From: Tetsuo Handa <penguin-kernel@I-love.SAKURA.ne.jp>
References: <201707061928.IJI87020.FMQLFOOOHVFSJt@I-love.SAKURA.ne.jp>
	<20170707023601.GA7478@jagdpanzerIV.localdomain>
In-Reply-To: <20170707023601.GA7478@jagdpanzerIV.localdomain>
Message-Id: <201707082230.ECB51545.JtFFFVHOOSMLOQ@I-love.SAKURA.ne.jp>
X-Mailer: Winbiff [Version 2.51 PL2]
X-Accept-Language: ja,en,zh
Date: Sat, 8 Jul 2017 22:30:47 +0900
Mime-Version: 1.0
X-Mailman-Approved-At: Mon, 10 Jul 2017 00:58:45 +0000
Cc: pmladek@suse.com, jack@suse.cz, linux-mm@kvack.org,
	daniel.vetter@ffwll.ch,
	dri-devel@lists.freedesktop.org, andi@lisas.de, mhocko@kernel.org,
	sergey.senozhatsky@gmail.com, rostedt@goodmis.org, pavel@ucw.cz
X-BeenThere: dri-devel@lists.freedesktop.org
X-Mailman-Version: 2.1.18
Precedence: list
List-Id: Direct Rendering Infrastructure - Development
	<dri-devel.lists.freedesktop.org>
List-Unsubscribe: <https://lists.freedesktop.org/mailman/options/dri-devel>,
	<mailto:dri-devel-request@lists.freedesktop.org?subject=unsubscribe>
List-Archive: <https://lists.freedesktop.org/archives/dri-devel>
List-Post: <mailto:dri-devel@lists.freedesktop.org>
List-Help: <mailto:dri-devel-request@lists.freedesktop.org?subject=help>
List-Subscribe: <https://lists.freedesktop.org/mailman/listinfo/dri-devel>,
	<mailto:dri-devel-request@lists.freedesktop.org?subject=subscribe>
Errors-To: dri-devel-bounces@lists.freedesktop.org
Sender: "dri-devel" <dri-devel-bounces@lists.freedesktop.org>
X-Virus-Scanned: ClamAV using ClamSMTP

Sergey Senozhatsky wrote:
> On (07/06/17 19:28), Tetsuo Handa wrote:
> > Pressing SysRq-c caused all locks to be released (doesn't it ?), and console
> 
> hm, I think what happened is a bit different thing. sysrq-c didn't
> unlock any of the locks.

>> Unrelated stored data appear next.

-- ==== Sys2Proof/Machine/MbxOps.lean ====
section
/-! DEFINITION. The operations of the MBX block: routes, messages, doorbells, epochs and endpoint resets (file 08). -/

namespace Sys2Proof.Machine

def State.inbox (s : State) (ep k : Nat) : Inbox := SMap.get (fun _ => Inbox.empty) s.mbx.inbox (4 * ep + k)

def State.setInbox (s : State) (ep k : Nat) (b : Inbox) : State :=
  { s with mbx := { s.mbx with inbox := SMap.set (fun _ => Inbox.empty) s.mbx.inbox (4 * ep + k) b } }

def State.ostat (s : State) (ep c : Nat) : Nat := SMap.get (fun _ => 0) s.mbx.ostat (4 * ep + c)

/-- Set a bit of OUT_STATc: 0 REJECT, 1 RX_RESET, 2 COLLIDE, 3 AGED, 4 LOST. -/
def State.setOstat (s : State) (ep c bit : Nat) : State :=
  { s with mbx := { s.mbx with ostat := SMap.set (fun _ => 0) s.mbx.ostat (4 * ep + c) (setBit (s.ostat ep c) bit true) } }

def State.dbell (s : State) (ep : Nat) : Word := SMap.get (fun _ => 0) s.mbx.db ep

def State.dbMask (s : State) (ep : Nat) : Word := SMap.get (fun _ => 0) s.mbx.mask ep

def State.epoch (s : State) (ep : Nat) : Nat := SMap.get (fun _ => 0) s.mbx.epoch ep

/-- Some unmasked doorbell bit of the endpoint is set (R426). -/
def State.dbNotifies (s : State) (ep : Nat) : Bool := s.dbell ep &&& ~~~ s.dbMask ep != 0

/-- A change of an endpoint's doorbell word and mask: a host endpoint notifies on each change from no unmasked bit set to
at least one, by vector 0 of its port (R426, R484). -/
def State.changeDb (s : State) (ep : Nat) (db mask : Word) : State :=
  let before := s.dbNotifies ep
  let s1 := { s with mbx := { s.mbx with
    db := SMap.set (fun _ => 0) s.mbx.db ep db, mask := SMap.set (fun _ => 0) s.mbx.mask ep mask } }
  if !before && s1.dbNotifies ep then
    if ep = 17 then s1.raiseVec 0 0 else if ep = 18 then s1.raiseVec 1 0 else s1
  else s1

/-- Set doorbell bits (R425). -/
def State.ringDb (s : State) (ep : Nat) (bits : Word) : State := s.changeDb ep (s.dbell ep ||| bits) (s.dbMask ep)

/-- Clear doorbell bits (R425). -/
def State.clearDb (s : State) (ep : Nat) (bits : Word) : State := s.changeDb ep (s.dbell ep &&& ~~~ bits) (s.dbMask ep)

/-! ## Routes (R410, R411) -/

def State.routeEn (s : State) (i : Nat) : Bool := s.flag (MBX_ROUTE i) MBX_ROUTE_EN

def State.routeDest (s : State) (i : Nat) : Nat := s.rd (MBX_ROUTE i) MBX_ROUTE_DEST

def State.routeMb (s : State) (i : Nat) : Nat := s.rd (MBX_ROUTE i) MBX_ROUTE_MB

/-- Whether a write of a route is discarded with ROUTE_ERR (R411). -/
def State.routeBad (s : State) (i : Nat) (w : Word) : Bool :=
  let old := s.reg (MBX_ROUTE i)
  let en := MBX_ROUTE_EN.get w == 1
  let dest := MBX_ROUTE_DEST.get w
  let mb := MBX_ROUTE_MB.get w
  let wasEn := s.routeEn i
  let moves := MBX_ROUTE_EN.get old != MBX_ROUTE_EN.get w || s.routeDest i != dest || s.routeMb i != mb
  let named := en && (List.range 76).any fun j => j != i && s.routeEn j && s.routeDest j == dest && s.routeMb j == mb
  named || (en && decide (19 ≤ dest)) || (en && dest == i / 4) ||
    (wasEn && (moves || MBX_ROUTE_COMPAT.get old != MBX_ROUTE_COMPAT.get w) && (s.inbox (s.routeDest i) (s.routeMb i)).full) ||
    (en && moves && (s.inbox dest mb).full)

/-- FCAP0 of an MBX source (R440). -/
def mbxCap (ep mb word : Nat) : Nat := ep * 256 + mb * 16 + word

/-- Raise an MBX source about endpoint `about`, with the slot of the endpoint `from` that caused it. -/
def State.raiseMbx (s : State) (src ep mb word master from_ : Nat) : State :=
  s.raiseFor .mbx src [mbxCap ep mb word, master, 0] from_

/-! ## Messages (R413 to R421, R439) -/

/-- A write of a sender that is turned away: REJECT is set and a source is raised. -/
def State.mbxReject (s : State) (src ep c mb word master : Nat) : State :=
  (s.setOstat ep c 0).raiseMbx src (s.routeDest (4 * ep + c)) mb word master ep

/-- A write to a full mailbox (R420, R421): `apply` is the effect a compatibility-mode write has on it. -/
def State.mbxFull (s : State) (ep c word master : Nat) (apply : Inbox → Inbox) : State :=
  let i := 4 * ep + c
  let (d, k) := (s.routeDest i, s.routeMb i)
  if s.flag (MBX_ROUTE i) MBX_ROUTE_COMPAT then
    (((s.setInbox d k { apply (s.inbox d k) with collide := true }).setOstat ep c 2).ringDb d (BitVec.ofNat 32 (2 ^ 28))).raiseMbx
      F_MBX_COLLIDE d k word master ep
  else (s.mbxReject F_MBX_REJECT ep c k word master).bump MBX_CNT MBX_CNT_REJECT 1

/-- A write of OUT_SENDc by endpoint `ep` (R413, R414). -/
def State.mbxSend (s : State) (ep c master : Nat) (value : Word) : State :=
  let i := 4 * ep + c
  let (d, k) := (s.routeDest i, s.routeMb i)
  let len := bitsOf value.toNat 4 0
  if !s.routeEn i then s.mbxReject F_MBX_ROUTE_ERR ep c c 0 master
  else if len = 0 ∨ 16 < len then s.mbxReject F_MBX_REJECT ep c k 0 master
  else if (s.inbox d k).full then
    let t := s.mbxFull ep c 0 master fun b => { b with len := len }
    if s.flag (MBX_ROUTE i) MBX_ROUTE_COMPAT then t.ringDb d (BitVec.ofNat 32 (2 ^ k)) else t
  else
    (s.setInbox d k { s.inbox d k with
      full := true, len := len, sender := ep, chan := c, epoch := s.epoch ep, agedOnce := false }).ringDb d
      (BitVec.ofNat 32 (2 ^ k))

/-- A write of word `w` of OUT_DATAc by endpoint `ep` (R415, R420, R421). -/
def State.mbxData (s : State) (ep c w master : Nat) (value : Word) : State :=
  let i := 4 * ep + c
  let (d, k) := (s.routeDest i, s.routeMb i)
  let write := fun b : Inbox => { b with words := SMap.set (fun _ => 0) b.words w value }
  if !s.routeEn i then s.mbxReject F_MBX_ROUTE_ERR ep c c w master
  else if (s.inbox d k).full then s.mbxFull ep c w master write
  else s.setInbox d k (write (s.inbox d k))

/-- A read of word `w` of inbound mailbox `k` (R417). -/
def State.mbxRead (s : State) (ep k w : Nat) : Word × State :=
  let b := s.inbox ep k
  if b.full ∧ b.len ≤ w then (0, s)
  else
    (SMap.get (fun _ => 0) b.words w,
      if b.full ∧ w + 1 = b.len then s.setInbox ep k { b with full := false } else s)

/-- IN_STATk (R431, R438). -/
def State.inStat (s : State) (ep k : Nat) : Nat :=
  let b := s.inbox ep k
  b2n b.full * 2 ^ 31 + b2n (b.full && b.epoch != s.epoch b.sender) * 2 ^ 30 + b2n b.collide * 2 ^ 29 + b2n b.aged * 2 ^ 28 +
    b.epoch * 2 ^ 16 + b.sender * 2 ^ 8 + b.len

/-- OUT_STATc (R418, R438). A disabled route names no mailbox (R411). -/
def State.outStat (s : State) (ep c : Nat) : Nat :=
  let i := 4 * ep + c
  b2n (s.routeEn i && (s.inbox (s.routeDest i) (s.routeMb i)).full) * 2 ^ 31 + b2n (s.routeEn i) * 2 ^ 30 + s.ostat ep c

/-! ## The endpoint window (R438) -/

/-- A 32-bit read of an endpoint's view at an offset. -/
def State.winRead (s : State) (ep off : Nat) : Word × State :=
  let k := off % 0x200 / 0x80
  let o := off % 0x80
  if off < 0x200 then
    if o < 0x40 then s.mbxRead ep k (o / 4)
    else if o = 0x40 then (BitVec.ofNat 32 (s.inStat ep k), s) else (0, s)
  else if off < 0x400 then
    if o = 0x48 then (BitVec.ofNat 32 (s.outStat ep k), s) else (0, s)
  else if off = 0x400 then (s.dbell ep, s)
  else if off = 0x408 then (s.dbMask ep, s)
  else if off = 0x410 then (BitVec.ofNat 32 (s.epoch ep * 2 ^ 16 + ep), s)
  else if 0x600 ≤ off ∧ off < 0x600 + 8 * 19 ∧ off % 8 = 0 then (BitVec.ofNat 32 (s.epoch ((off - 0x600) / 8)), s)
  else (0, s)

/-- A 32-bit write to an endpoint's view at an offset by a master. -/
def State.winWrite (s : State) (ep master off : Nat) (v : Word) : State :=
  let k := off % 0x200 / 0x80
  let o := off % 0x80
  if off < 0x200 then
    if o = 0x40 then
      let b := s.inbox ep k
      s.setInbox ep k { b with collide := b.collide && !bitOf v.toNat 29, aged := b.aged && !bitOf v.toNat 28 }
    else s
  else if off < 0x400 then
    if o < 0x40 then s.mbxData ep k (o / 4) master v
    else if o = 0x40 then s.mbxSend ep k master v
    else if o = 0x48 then
      let keep := s.ostat ep k - (BitVec.ofNat 5 (s.ostat ep k) &&& v.setWidth 5).toNat
      { s with mbx := { s.mbx with ostat := SMap.set (fun _ => 0) s.mbx.ostat (4 * ep + k) keep } }
    else s
  else if off = 0x400 then s.clearDb ep v
  else if off = 0x408 then s.changeDb ep (s.dbell ep) v
  else if 0x480 ≤ off ∧ off < 0x580 ∧ off % 8 = 0 then
    let n := (off - 0x480) / 8
    if 19 ≤ n then s.raiseMbx F_MBX_ROUTE_ERR n 0 0 master ep
    else s.ringDb n (v &&& 0x0FFFFFF0)
  else s

/-- A load or store of 1 or 2 bytes in the window (R1037). -/
def State.winBadSize (s : State) (ep master off : Nat) : State :=
  s.raiseMbx F_MBX_ACCESS_SIZE ep (off % 0x200 / 0x80) (off % 0x80 / 4 % 16) master ep

/-! ## Endpoint resets (R428 to R434) -/

/-- The endpoint forgets its inbound mailboxes; senders with a route into it learn it (R430). -/
def State.epResetRx (s : State) (ep : Nat) : State :=
  let s1 := (List.range 76).foldl (fun t i =>
    if s.routeEn i && s.routeDest i == ep then
      let t1 := t.setOstat (i / 4) (i % 4) 1
      let t2 := if (s.inbox ep (s.routeMb i)).full then t1.setOstat (i / 4) (i % 4) 4 else t1
      t2.ringDb (i / 4) (BitVec.ofNat 32 (2 ^ 30))
    else t) s
  let s2 := (List.range 4).foldl (fun t k =>
    let t1 := t.setInbox ep k Inbox.empty
    if (s.inbox ep k).full then t1.raiseMbx F_MBX_DISCARD ep k 0 31 ep else t1) s1
  s2.clearDb ep 0x9000000F

/-- Every receiver with a mailbox routed from the endpoint gets doorbell 29 (R431). -/
def State.epResetTx (s : State) (ep : Nat) : State :=
  (List.range 4).foldl (fun t c =>
    if t.routeEn (4 * ep + c) then t.ringDb (t.routeDest (4 * ep + c)) (BitVec.ofNat 32 (2 ^ 29)) else t) s

/-- The reset of an endpoint (R428, R429). -/
def State.epReset (s : State) (ep : Nat) : State :=
  let s1 := { s with mbx := { s.mbx with epoch := SMap.set (fun _ => 0) s.mbx.epoch ep ((s.epoch ep + 1) % 256) } }
  (s1.epResetRx ep).epResetTx ep

/-- A block reset of MBX beyond its registers (R434): mailboxes empty, epochs raised, doorbells 29 and 30 set. DISCARD is
raised for each posted message (R440). -/
def State.mbxBlockReset (s : State) : State :=
  let s0 := (List.range 76).foldl (fun t j =>
    if (s.inbox (j / 4) (j % 4)).full then t.raiseMbx F_MBX_DISCARD (j / 4) (j % 4) 0 31 (j / 4) else t) s
  let s1 := (List.range 19).foldl (fun t ep =>
    { t with mbx := { t.mbx with epoch := SMap.set (fun _ => 0) t.mbx.epoch ep ((t.epoch ep + 1) % 256) } }) s0
  let s2 := { s1 with mbx := { s1.mbx with inbox := [], ostat := [], mask := [] } }
  (List.range 19).foldl (fun t ep => t.changeDb ep 0x60000000 0) s2

/-- The master number of an endpoint (R379): the engine serving the slot, the active supervisor, a host port. -/
def State.epMaster (s : State) (ep : Nat) : Nat :=
  if ep < 16 then (match s.servingPe ep with | some n => n.val | none => 31)
  else if ep = 16 then 18 + s.boot.scActive else 20 + (ep - 17)

end Sys2Proof.Machine
end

I suspect that ->bo_mutex is never taken
> on the direct path vprintk_emit()->console_unlock()->call_console_drivers(),
> otherwise it would have made vprintk_emit() from atomic context impossible.
> so ->bo_mutex does not directly affect printk. it affects it indirectly.
> the root cause, however, I think, is actually console semaphore and
> console_lock() in change_console(). printk() depends on it a lot, so do
> drm/tty/etc. as long as the console semaphore is locked, printk can only
> add new messages to the logbuf. and this is what happened here, under
> console_sem we scheduled on ->bo_mutex, which was locked because of memory
> allocation on another CPU, yes. you see lost messages in your report
> because part of printk that is responsible for storing new messages was
> working just fine; it's the output to consoles that was blocked by
> console_sem -> bo_mutex chain.
> 
> the reason why sysrq-c helped was because, sysrq-c did
> 
> 	panic_on_oops = 1
> 	panic()
> 
> and panic() called console_flush_on_panic(), which completely ignored the
> state of console semaphore and just flushed all the pending logbuf
> messages.
> 
> 	console_trylock();
> 	console_unlock();
> 
> so, I believe, console_semaphore remained locked just like it was before
> sysrq-c, and ->bo_mutex most likely remained locked as well. it's just we
> ignored the state of console_sem and this let us to print the messages
> (which also proves that ->bo_mutex is not taken by
> console_unlock()->call_console_drivers()).

Indeed, you are right. No need to unlock all locks, and should not change
the state of locks for capturing vmcore for analysis.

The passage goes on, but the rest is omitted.